You gave us solid years in Indy 1996-1998 starting at Right Guard/Right Tackle.
— Peyton2Luck™️ (@Peyton2L) April 20, 2019
He was a solid starter in the NFL.
The following season, Mandarich injured his shoulder and decided to retire from the game of football.
It wasn’t because the injury was career-ending, it was because he would need to use painkillers to rehab.
Ensuring that he avoided another trip into addiction, Mandarich hung up his cleats and retired.
Telling the Truth
The image of Tony Mandarich has slowly become clearer as time has passed.
He went from being the most impressive offensive line prospect ever to a draft bust in a few years.
After that, he disappeared for five years and dealt with the ambiguous “stuff” he needed to take care of.
In his return to the NFL, he provided 32 games of solid offensive line play for the Colts.
— ESPN Milwaukee (@ESPNMilwaukee) March 1, 2017
None of that was an accurate picture.
He faded from the public spotlight for about 10 years after his retirement.
In that time, he moved back to Canada, owned a golf course, and got remarried.
He became an NFL analyst for the Canadian sports network, The Score TV in 2004 but quit a year later.
Once he moved back to the U.S., he was ready to come clean.

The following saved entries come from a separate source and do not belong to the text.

-- ==== Sys2Proof/Machine/BenchCtl.lean ====
section
/-! DEFINITION. The CTL class of the sequencer (03_benches.md R95 to R98, R103, R543) and the end of an open window. -/

namespace Sys2Proof.Machine

/-- Issue of one sequencer operation on bench b: its operands are checked by R542 to R546. -/
def State.seq (s : State) (b : Nat) (op : SeqOp) (i : SeqWords) (x1 x2 : Slot) (body : State → State) : State :=
  s.issue b (1 + op.ext) (goodSlot b op i x1 x2) body

/-- The target has not been reached: (target - counter) mod 2^32 lies in 1 to 2^31 (R543). -/
def notReached (target counter : W32) : Bool :=
  let d := (target - counter).toNat
  decide (1 ≤ d ∧ d ≤ 2 ^ 31)

/-- The stall of bench b ends where its counter has reached the target, or a transfer has completed (R87, R96). Counter 16 is
the token counter, and 17 stands for the ninth transfer. -/
def State.resume (s : State) (b : Nat) : State :=
  let x := s.bench b
  match x.stall with
  | none => s
  | some (c, target) =>
    let counter := if c = 16 then x.tokens else Tab.get 0 (s.cluster (clusterOf b)).sync c
    if (c ≠ 17 ∧ notReached target counter) ∨ (c = 17 ∧ 8 ≤ x.flight.length) then s else s.setBench b { x with stall := none }

/-- Every bench of cluster k whose SYNC has been reached goes on. -/
def State.resumeCluster (s : State) (k : Nat) : State :=
  (List.range 10).foldl (fun s i => s.resume (10 * k + i)) s

/-- Adding to synchronization counter c of cluster k (R543, R261). -/
def State.addSync (s : State) (k c : Nat) (n : W32) : State :=
  let x := s.cluster k
  (s.setCluster k { x with sync := Tab.modify 0 x.sync c (· + n) }).resumeCluster k

/-- NOP (R95). -/
def execNop (b : BenchId) (i : SeqWords) (s : State) : Host.Outcome State Fault Refusal :=
  .next (s.seq b .nop i 0 0 id)

/-- END (R98): the cut program ends; the bench waits for the next cut start. -/
def execEndProg (b : BenchId) (i : SeqWords) (s : State) : Host.Outcome State Fault Refusal :=
  .next (s.seq b .endProg i 0 0 (fun s => s.setFlag (F.bncStatusRunning b) false))

/-- LOOP (R97): the next len slots run count times. A loop inside a loop is a bad instruction. -/
def execLoop (b : BenchId) (i : SeqWords) (s : State) : Host.Outcome State Fault Refusal :=
  .next (s.issue b 1 (goodSlot b .loop i 0 0 && (s.bench b).loop.isNone) (fun s =>
    let x := s.bench b
    s.setBench b { x with loop := some (x.slot, x.slot + i.fa 0 8 - 1, i.fb 0 16) }))

/-- WAITM (R543): stalls while (value - token counter) mod 2^32 lies in 1 to 2^31. -/
def execWaitm (b : BenchId) (i : SeqWords) (s : State) : Host.Outcome State Fault Refusal :=
  .next (s.seq b .waitm i 0 0 (fun s =>
    (s.setBench b { s.bench b with stall := some (16, i.a) }).resume b))

/-- SYNC (R543): adds its increment to the counter, then stalls until the counter reaches the target. -/
def execSync (b : BenchId) (i : SeqWords) (s : State) : Host.Outcome State Fault Refusal :=
  .next (s.seq b .sync i 0 0 (fun s =>
    let s := s.addSync (clusterOf b) (i.fc 0 4) (BitVec.ofNat 32 (i.fb 0 16))
    (s.setBench b { s.bench b with stall := some (i.fc 0 4, i.a) }).resume b))

/-- OPEN (R103): an open window of L cycles starts; line 1 of the control core asserts (R250). -/
def execOpenWin (b : BenchId) (i : SeqWords) (s : State) : Host.Outcome State Fault Refusal :=
  .next (s.seq b .openWin i 0 0 (fun s =>
    let s := s.setBench b { s.bench b with window := some i.a.toNat, released := false, abandoned := false }
    (s.setFlag (F.bncStatusOpen b) true).raiseCluster (clusterOf b) 1))

/-- OPEN_WINDOW_END (R103): L cycles after OPEN the window ends. With a release the sequencer resumes; without one the
bench takes the units back and raises WINDOW_OVERRUN. -/
def execOpenWindowEnd (b : BenchId) (s : State) : Host.Outcome State Fault Refusal :=
  let x := s.bench b
  .next (match x.window with
    | none => s
    | some _ =>
      let t := (s.setBench b { x with window := none, released := false }).setFlag (F.bncStatusOpen b) false
      let t := if x.released then t else t.faultBench b 5 []
      t.setBench b { t.bench b with abandoned := false })

end Sys2Proof.Machine
end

In 2008, as he was doing press for his upcoming autobiography “My Dirty Little Secret – Steroids, Alcohol, & God”, he was finally ready to talk.
Since then, Mandarich has opened up to the media about his entire timeline of transgressions.
He talked about cheating on a steroid test before the 1988 Rose Bowl, driving 10 hours to acquire painkillers, and how he got clean.
It took nearly 20 years but Mandarich had finally exalted his demons publicly.
Getting Behind the Spotlight
The bright lights clearly became too much for Mandarich when he was a 20-year-old coming out of college and into the NFL.
He came back into those lights to put it all to rest with his admissions of steroids and painkillers in 2008.
Then, he moved behind those lights and started his life again.
In the 1990s, Mandarich became an amateur photographer and made it his profession after retiring from football.
“I asked myself, if I could do anything, what would it be? It was photography,” Mandarich said to USA Today in 2014. “I was what I would consider a very serious hobbyist for seven or eight years. Then in about 2003-04, I decided this was my passion, that I was going to make a living doing this.
He currently runs the Mandarich Media Group, which handles photography, web design, marketing, and a variety of other media aspects.
Mandarich’s life didn’t end up where he thought it would when he was touted as the “best offensive line prospect ever” in 1989.
— IndyStarSports (@IndyStarSports) June 16, 2014
Loss, addiction, failure all received more headlines than success, accomplishment, and gain for Mandarich.
Being labeled the biggest bust in NFL history in 1991 nearly derailed his life.
Nobody would wish what Mandarich went through on their worst enemy, but he wouldn’t change any of it.
“I wouldn’t change a thing,” Mandarich said to USA Today in 2014. “I put myself through so much pain that it really forced me to grow up and look at myself. The growth I got from that and the level of comfort I have from that in my own skin was worth all that whiskey and worth all those drugs. It was worth it all. Now I have something to compare it to”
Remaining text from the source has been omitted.